Start of Given data
theorem PeriStep.effect {s u : State} (h : PeriStep s u) : Effect s u :=
  ⟨h.cfg, h.memWf, h.discsWf, h.netsWf, h.output, h.sent, h.clock.ge, h.sizes⟩

/-- An index within the call gate vector whose entry is the pc (R24, R170). -/
def AtGate (u : State) : Prop :=
  ∃ i : Word, 0 ≤ i.toInt ∧ i.toInt < u.sr.cglen.toInt ∧ physRead u (u.sr.cgbr + i) = .ok u.pc

/-- What an instruction that completes in user mode keeps (R289, R291): it is then still in user mode, or
SYSCALL has entered system mode at a gate. -/
structure UserEffect (s u : State) : Prop where
  controls : SameControls s u
  vm : u.flags.vm = s.flags.vm
  r : u.flags.r = s.flags.r
  sysFP : u.sr.sysFP = s.sr.sysFP
  world : u.world = s.world
  mode : (u.flags.sys = false ∧ u.flags.ip = s.flags.ip ∧ u.sr.sysSP = s.sr.sysSP) ∨
    (u.flags.sys = true ∧ u.flags.ip = true ∧ AtGate u)

/-- What the body of an instruction gives is an effect, and in user mode one that user mode may have. -/
def Does (s : State) (x : Res State) : Prop :=
  ∀ u, x = .ok u → Effect s u ∧ (s.flags.sys = false → UserEffect s u)

theorem does_quiet {s u : State} (h : Quiet s u) : Does s (.ok u) := by
  intro v e
  cases e
  exact ⟨h.effect, fun hu => ⟨h.controls, h.vm, h.r, (h.bank hu).2, h.world,
    .inl ⟨h.sys.trans hu, h.ip, (h.bank hu).1⟩⟩⟩

theorem does_raise (s : State) (c : Cause) (addr info : Option Word) :
    Does s (.raise c addr info) := by
  intro u e
  cases e

theorem does_stop (s : State) (x : Stop) : Does s (.stop x) := by
  intro u e
  cases e

theorem does_bind {α : Type} {s : State} {x : Res α} {k : α → Res State}
    (h : ∀ a, x = .ok a → Does s (k a)) : Does s (x.bind k) := by
  intro u e
  obtain ⟨a, h1, h2⟩ := bind_eq_ok e
  exact h a h1 u h2

/-- A privileged instruction has its effect in system mode alone. -/
theorem does_privileged {s : State} {x : Res State} (h : ∀ u, x = .ok u → Effect s u) :
    Does s (privileged s x) := by
  intro u e
  cases hs : s.flags.sys
  · rw [privileged_user x hs] at e
    cases e
  · rw [privileged_system x hs] at e
    exact ⟨h u e, by simp⟩

/-! ### The instructions -/

theorem does_getsr (r : Reg) (op : Operand) (s : State) :
    Does s ((val s op).bind fun n =>
      (specialOf n).bind fun k => .ok (s.setReg r (s.getSpecial k)).advance) :=
  does_bind fun _ _ => does_bind fun _ _ => does_quiet ((quiet_setReg s _ _).trans (quiet_advance _))

theorem setSpecial_effect (s : State) (k : SReg) (v : Word) : Effect s (s.setSpecial k v) :=
  effect_of_world (by cases k <;> rfl) (memWf_congr (by cases k <;> rfl) (by cases k <;> rfl))
    (by cases k <;> rfl)

theorem setFlags_effect (s : State) (f : Flags) : Effect s (s.setFlags f) :=
  effect_of_world rfl id rfl

theorem does_setsr (r : Reg) (op : Operand) (s : State) :
    Does s (privileged s ((val s op).bind fun n =>
      (specialOf n).bind fun k => .ok (s.setSpecial k (s.getReg r)).advance)) := by
  refine does_privileged fun u e => ?_
  obtain ⟨n, -, h⟩ := bind_eq_ok e
  obtain ⟨k, -, h⟩ := bind_eq_ok h
  cases h
  exact (setSpecial_effect s k _).trans (quiet_advance _).effect

theorem does_getfl (r : Reg) (op : Operand) (s : State) :
    Does s ((val s op).bind fun n =>
      (flagNumbered n).bind fun k => .ok (s.setReg r (if s.flags.get k then 1 else 0)).advance) :=
  does_bind fun _ _ => does_bind fun _ _ => does_quiet ((quiet_setReg s _ _).trans (quiet_advance _))

theorem does_setfl (r : Reg) (op : Operand) (s : State) :
    Does s ((val s op).bind fun n =>
      (flagNumbered n).bind fun k =>
        if !s.flags.sys && flagProtected k then .raise .privop (some s.pc) none
        else .ok (s.setFlags (s.flags.set k (s.getReg r != 0))).advance) := by
  refine does_bind fun n _ => does_bind fun k _ => ?_
  split
  · exact does_raise s _ _ _
  · rename_i hp
    intro u e
    cases e
    refine ⟨(setFlags_effect s _).trans (quiet_advance _).effect, fun hu => ?_⟩
    have hk : flagProtected k = false := by simpa [hu] using hp
    refine (does_quiet ((quiet_setFlags s ?_ ?_ ?_ ?_).trans (quiet_advance _)) _ rfl).2 hu <;>
      cases k <;> first | rfl | simp [flagProtected] at hk

theorem does_flagsj (r : Reg) (op : Operand) (s : State) :
    Does s (privileged s ((val s op).bind fun t =>
      .ok ((s.setFlags (Flags.ofWord (s.getReg r))).setPc t))) := by
  refine does_privileged fun u e => ?_
  obtain ⟨n, -, h⟩ := bind_eq_ok e
  cases h
  exact (setFlags_effect s _).trans (quiet_setPc _ _).effect

theorem quiet_compared (s : State) (a b : Word) : Quiet s (compared s a b) := by
  unfold compared
  split
  · exact (quiet_setDraws s _).trans (quiet_setFlags _ rfl rfl rfl rfl)
  · exact quiet_setFlags s rfl rfl rfl rfl

theorem does_comp (r : Reg) (op : Operand) (s : State) :
    Does s ((val s op).bind fun b => .ok (compared s (s.getReg r) b).advance) :=
  does_bind fun _ _ => does_quiet ((quiet_compared s _ _).trans (quiet_advance _))

theorem does_compz (op : Operand) (s : State) :
    Does s ((val s op).bind fun a =>
      .ok (s.setFlags (s.flags.setZN (compareZeroZ a) (compareZeroN a))).advance) :=
  does_bind fun a _ => does_quiet ((quiet_setFlags s
    (f := s.flags.setZN (compareZeroZ a) (compareZeroN a)) rfl rfl rfl rfl).trans (quiet_advance _))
End of Given data
_What the task requires_.
Which lines above include the word "addr"? Show each one.

_Reply_.
theorem does_raise (s : State) (c : Cause) (addr info : Option Word) :
    Does s (.raise c addr info) := by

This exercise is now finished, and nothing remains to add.